Canadian actor Les Lye, known to millions of North Americans in their 20's and 30's as the omnipresent adult on 'You Can't Do That on Television,' has died at 84. According to his CTV obituary, the veteran comic passed away on Tuesday. The cause is unknown.

The Ottawa native was enjoying a successful career in radio when in 1979 he joined the then-local kid's variety show, where he played an assortment of adult roles opposite a cast of kids (including Alanis Morissette). One of his most repeated characters was Barth, the gross proprietor of Barth's Burgery.
When 'YCDTOTV' moved over to Nickelodeon in the early 1980's, Lye became a household name.
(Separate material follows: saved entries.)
/-- LOADCFG. -/
def execLoadcfg (a b : Reg) (s : State) : Result := s.issueOpen [a, b] [] (loadConfigAt false)

/-- LOADCFG.FORCE, privileged. -/
def execLoadcfgForce (a b : Reg) (s : State) : Result :=
  if isPriv s.cur then s.issueOpen [a, b] [] (loadConfigAt true) else s.perform (.trap 0x02 0 0 0)

/-! Tokens of a loom (R411) -/

/-- Whether a packet is bound for a shed of a list. -/
def Packet.boundFor (q : Packet) (d : Die) (hs : List ShedNo) : Bool :=
  match q with
  | .token e h _ _ | .credit e h _ => e == d && hs.contains h
  | .frame f => f.dst == d && hs.contains f.shed
  | _ => false

/-- Whether a token is in motion to a loom. A credit is waited for likewise: it counts an entry of the period it comes
from. -/
def State.inMotion (s : State) (d : Die) (l : LoomNo) : Bool :=
  let hs := s.loomSheds d l
  s.net.any fun q => q.packet.boundFor d hs

/-- The tokens at rest in a shed: in operand buffers, port FIFOs, row FIFOs, and those produced and not yet delivered. -/
def ShedSt.residual (x : ShedSt) : Nat :=
  (x.operands.filter fun e => e.2.isSome).length
    + (x.ports.map fun e => e.2.fifo.length + e.2.staged.length).sum
    + (x.rows.map fun e => (e.2.map fun r => r.1.length + r.2.length).sum).sum
    + (x.building.map fun e => e.2.1.length + e.2.2.length).sum
    + (x.outq.map fun e => e.2.length).sum

/-! Loading -/

/-- The seed of a PE's LFSR (R99). -/
def peSeed (seed resumes : BitVec 32) (h : ShedNo) (j : Nat) : BitVec 32 :=
  let w := (seed ^^^ resumes) ^^^ (BitVec.ofNat 32 (h.toNat * 64 + j) * 0x9e3779b9)
  if w = 0 then 1 else w

/-- The LFSRs of a shed's PEs. -/
def peSeeds (seed resumes : BitVec 32) (h : ShedNo) : Tbl (BitVec 32) :=
  (List.range 64).foldl (fun t j => tblSet 0 j (peSeed seed resumes h j) t) []

/-- The copies that are loading a macro (R253). -/
def State.copyLoads (s : State) (d : Die) (h : ShedNo) (m : Nat) : Nat :=
  (s.harts.filter fun e => e.1 / 64 == d.toNat && e.2.running.isSome && e.2.elem != 0 && Template.image e.2.tmpl
    && !(match e.2.running with
      | some k => k.bind.isSome
      | none => false)
    && Template.shed e.2.tmpl == h && Template.mac e.2.tmpl == m).length

/-- The credits of a port when the period starts: the depth of the FIFO it feeds. -/
def ConfigRec.credits (g : ConfigRec) (p : Nat) (c : PortCfg) : Nat :=
  if !c.en || !c.out then 0
  else if p < 8 then c.depth
  else
    match g.sheds.find? fun q => q.index == c.peer.toNat with
    | some q => (q.port (8 + c.pport.toNat)).depth
    | none => 0

/-- A shed as LOADCFG leaves it: its entry's configuration, every node and port in its initial state, every accumulator
+0 (12 R348). A macro keeps its image (R253, R297). -/
def ShedSt.load (x : ShedSt) (h : ShedNo) (g : ConfigRec) (sheds : List ShedNo) (resumes : BitVec 32) (loads : Nat → Nat)
    (r : ShedRec) : ShedSt :=
  let cfg := fun (p : Nat) =>
    let c := r.port p
    if c.en then { c with peer := sheds.getD c.peer.toNat 0 } else {}
  { state := .running, retired := x.retired, retiredMacros := x.retiredMacros, loom := x.loom, rel := x.rel, ctx := x.ctx,
    sfflags := x.sfflags, flagAclk := x.flagAclk, flagSet := x.flagSet, sdisc := x.sdisc, elog := x.elog, tlb := x.tlb, closed := x.closed, frames := x.frames,
    slices := x.slices, ckptBuf := x.ckptBuf,
    words := tblOf 0 64 r.word
    consts := r.consts
    scopeK := r.scopeK
    fmts := tblOf 0 64 r.fmtCode
    rms := tblOf 0 64 r.rmCode
    cfg := tblOf {} 16 cfg
    updReordered := r.updord
    bbase := r.bbase
    blen := r.blen
    nctx := g.nctx
    lfsr := peSeeds g.seed resumes h
    ports := tblOf {} 16 fun p => { credits := g.credits p (r.port p) }
    macros := tblOf {} 8 fun m =>
      { x.macroAt m with fmt := ((r.macroFmts m).head?.map (·.2)).getD .int8, acc := [], pass := none, loads := loads m } }

/-- The entry of a shed that no entry names. -/
def emptyRec (index : Nat) : ShedRec :=
  { reserved := false, index, updord := false, bbase := 0, blen := 0, ports := [], pes := [] }

/-- Whether a configuration makes its period not replayable (R417). -/
def ConfigRec.noReplay (g : ConfigRec) : Bool :=
  g.sheds.any fun r => r.slots.any fun j => match r.instr j with
    | some (.upd _ _ _) | some (.graphFeNode _ _ _ _) | some (.escOrd _ _ _) | some (.escUnord _ _ _)
    | some (.frame _ _ _) | some (.unframe _ _ _) => true
    | _ => false

/-- The bank bindings of a configuration. -/
def ConfigRec.bindings (g : ConfigRec) : List (Bool × Nat × Nat) :=
  (g.sheds.filter (·.blen != 0)).map fun r => (false, r.bbase.toNat, r.bbase.toNat + r.blen.toNat)

/-- Loads every shed of a loom and starts it; a forced load notes what it discards (R411). -/
def State.loadLoom (s : State) (d : Die) (l : LoomNo) (g : ConfigRec) : State :=
  let x := s.loom d l
  let s := (s.loomSheds d l).foldl (fun s h =>
    let y := s.shed d h
    let s := match y.frameNode with
      | some (_, k) => s.closeFrames d h (y.frameCfg k)
      | none => s
    let r := (g.sheds.find? fun r => r.index == y.rel.toNat).getD (emptyRec y.rel.toNat)
    let loads := s.copyLoads d h
    s.modShed d h fun z =>
      let z := if x.forced then { z with sdisc := BitVec.ofNat 32 z.residual } else z
      let z := z.load h g x.sheds x.resumes loads r
      if z.frameNode.isSome then { z with paths := s.framePaths d h } else z) s
  s.modLoom d l fun x =>
    { x with state := .running, owner := none, nctx := g.nctx, seed := g.seed, noReplay := g.noReplay,
             hulls := g.bindings, started := s.aclk }

/-- A loom whose load is given up is LEASED as before. -/
def State.endLoading (s : State) (d : Die) (l : LoomNo) : State :=
  (s.setSheds d l .leased).modLoom d l fun x => { x with state := .leased, owner := none }

/-- The period of a loom ends: stream commands that could no longer take effect are given up (log entry 36). -/
def State.dropCmds (s : State) (d : Die) (l : LoomNo) : State :=
  (s.loomSheds d l).foldl (fun s h => s.modShed d h fun x => { x with cmds := [] }) s

/-- The address ranges that other looms of a die have bound. -/
def State.boundElsewhere (s : State) (d : Die) (l : LoomNo) : List (Nat × Nat) :=
  (s.sheds.filter fun e => e.1 / 512 == d.toNat && e.2.loom != l && e.2.blen != 0
    && (e.2.state == .running || e.2.state == .draining)).map fun e =>
      (e.2.bbase.toNat, e.2.bbase.toNat + e.2.blen.toNat)

/-- The trap of a refused configuration (R410). -/
def refuse (shed : Nat) (f : Refused) (aux : Word) : Act := .trap 0x40 f.check (refusalWord shed f) aux

/-- Reads and checks the record of a loom, and loads it. -/
def State.loadConfig (s : State) (d : Die) (l : LoomNo) (andThen : State → State) : Act :=
  let x := s.loom d l
  s.withConfig x.record x.sheds.length fun g t =>
    if g.badHeader then refuse 0x1ff { check := 0x01 } x.record
    else
      let v : CheckEnv :=
        { all := g.sheds, sheds := x.sheds.length, nctx := g.nctx, pre := x.pre, retired := 0, bound := t.boundElsewhere d l }
      let retired := fun (k : Nat) => (t.shed d (x.sheds.getD k 0)).retiredMacros
      match checkSheds v retired [] g.sheds with
      | some (h, f) => refuse h f x.record
      | none => .go (andThen (t.loadLoom d l g))

/-- LOADCFG proper: tokens that remain are refused or discarded (R411), and the configuration is loaded. -/
def State.tryLoad (s : State) (d : Die) (l : LoomNo) : Act :=
  let x := s.loom d l
  let hs := s.loomSheds d l
  let rest := (hs.map fun h => (s.shed d h).residual).sum
  if !x.forced && rest != 0 then
    let first := (hs.find? fun h => (s.shed d h).residual != 0).getD 0
    refuse (s.shed d first).rel.toNat { check := 0x0d } (BitVec.ofNat 64 rest)
  else
    s.loadConfig d l State.advance

/-- CONFIGURATION_LOAD: no token is in motion; the configuration is loaded or refused. A read that is held or has to wait
leaves the loom LEASED, and the slot at its LOADCFG. -/
def execConfigurationLoad (s : State) : Result :=
  let d := s.ev.die
  let l : LoomNo := BitVec.ofNat 7 s.ev.unit
  let x := s.loom d l
  match x.owner with
  | some i =>
    if x.state != .loading || s.inMotion d l then .next s
    else
      let s := { s with cur := i, word := x.word }
      match s.tryLoad d l with
      | .go t => .next t
      | a => (s.endLoading d l).perform a
  | none => .next s

/-! DRAIN, CKPT and RESUME at issue -/

/-- The slot waits for its loom. -/
def State.awaitLoom (t : State) (l : LoomNo) (st : LoomState) : State :=
  let i := t.cur
  (t.modLoom i.die l fun x => { x with state := st, owner := some i, word := t.word }).enter i .waitData (.loom l)

/-- DRAIN: injection stops at once, and the sheds are DRAINING (R47, R48); PREEMPT 3 on a SAVED loom. -/
def execDrain (a : Reg) (s : State) : Result :=
  s.issueOpen [a] [] fun v t =>
    let w := v.getD 0 0
    let l : LoomNo := w.extractLsb' 0 7
    t.withLoom l w 0 fun x =>
      if x.state == .saved then .trap 0x0e 3 (l.zeroExtend 64) 0
      else if x.state != .running then .trap 0x41 1 w 0
      else .go ((t.setSheds t.cur.die l .draining).awaitLoom l .draining)

/-- Feeder ports that feed a row FIFO go on until they have completed a row (R276). -/
def State.finishRows (s : State) (d : Die) (l : LoomNo) : State :=
  (s.loomSheds d l).foldl (fun s h => s.modShed d h fun x => { x with finishing := (List.range 8).filter x.feedsRows }) s

/-- CKPT: injection stops (R78), at a port that feeds a row FIFO at the end of its row (R276). -/
def execCkpt (a : Reg) (s : State) : Result :=
  s.issueOpen [a] [] fun v t =>
    let w := v.getD 0 0
    let l : LoomNo := w.extractLsb' 0 7
    t.withLoom l w 0 fun x =>
      if !x.pre then .trap 0x0e 0 (l.zeroExtend 64) 0
      else if x.state != .running then .trap 0x0e 1 (l.zeroExtend 64) 0
      else .go (((t.setSheds t.cur.die l .draining).finishRows t.cur.die l).awaitLoom l .saving)

/-- RESUME: the slot parks until the arbiter grants the sheds. -/
def execResume (a : Reg) (s : State) : Result :=
  s.issueOpen [a] [] fun v t =>
    let w := v.getD 0 0
    let l : LoomNo := w.extractLsb' 0 7
    let i := t.cur
    t.withLoom l w 0 fun x =>
      if x.state != .saved then .trap 0x0e 2 (l.zeroExtend 64) 0
      else
        let r : LeaseReq :=
          { kind := .resume l, who := some (i, (t.slot i).inc), level := x.level, count := x.count, ctx := x.ctx }
        let t := t.modLoom i.die l fun y => { y with word := t.word }
        .go ((t.modDie i.die fun y => { y with leases := y.leases ++ [r] }).enter i .parkLease .retry)

/-! The drain (R47) -/

/-- Whether a port of a shed can still move a token. -/
def ShedSt.portMoves (x : ShedSt) (p : Nat) : Bool :=
  let c := x.port p
  let q := x.portSt p
  c.en && !x.stopped (portItem p) && !c.out &&
    match (if c.free then q.fifo else q.staged) with
    | k :: _ => x.mayPass p k
    | [] => false

/-- Whether a step of the fixed-rate ports can take place. -/
def ShedSt.stepMoves (x : ShedSt) : Bool := !x.stepPorts.isEmpty && x.stepPorts.all x.stepReady

/-- Whether tokens that have been produced can be delivered. -/
def ShedSt.outMoves (x : ShedSt) : Bool :=
  x.outq.any fun e => !x.stopped e.1 && e.2.any fun o => x.targetRoom o.target o.tok.ctx.toNat

/-- Whether an ESC node has an escape that has not been answered. -/
def ShedSt.escapes (x : ShedSt) : Bool :=
  x.words.any fun w => (escConst x w.1).isSome && !x.stopped w.1 &&
    let n : NodeSt := tblGet {} (nodeIx w.1 0) x.nodes
    !n.toks.isEmpty || n.vals.any fun e => !n.extra.any (·.1 == e.1)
That is, if your home included children.

Lye appeared in every episode of every season he was in the cast, up until leaving the show in 1990. The show may be best known for it's signature sliming whenever someone said "I Don't Know."

Besides Barth, other memorable characters created by Lye were:
-- Ross Ewich, a studio director whose name rhymes with "raw sewage."
-- El Capitano, a firing squad captain hired to shoot the kids, but instead ends up getting shot.
-- Snake Eyes, a horrible bus driver.
-- Senator Lance Prevert, a drunken politician.

With fellow comic Bill Luxton, Lye co-created the comedy duo Uncle Will and Floyd, which appeared on Canadian TV for more than 20 years.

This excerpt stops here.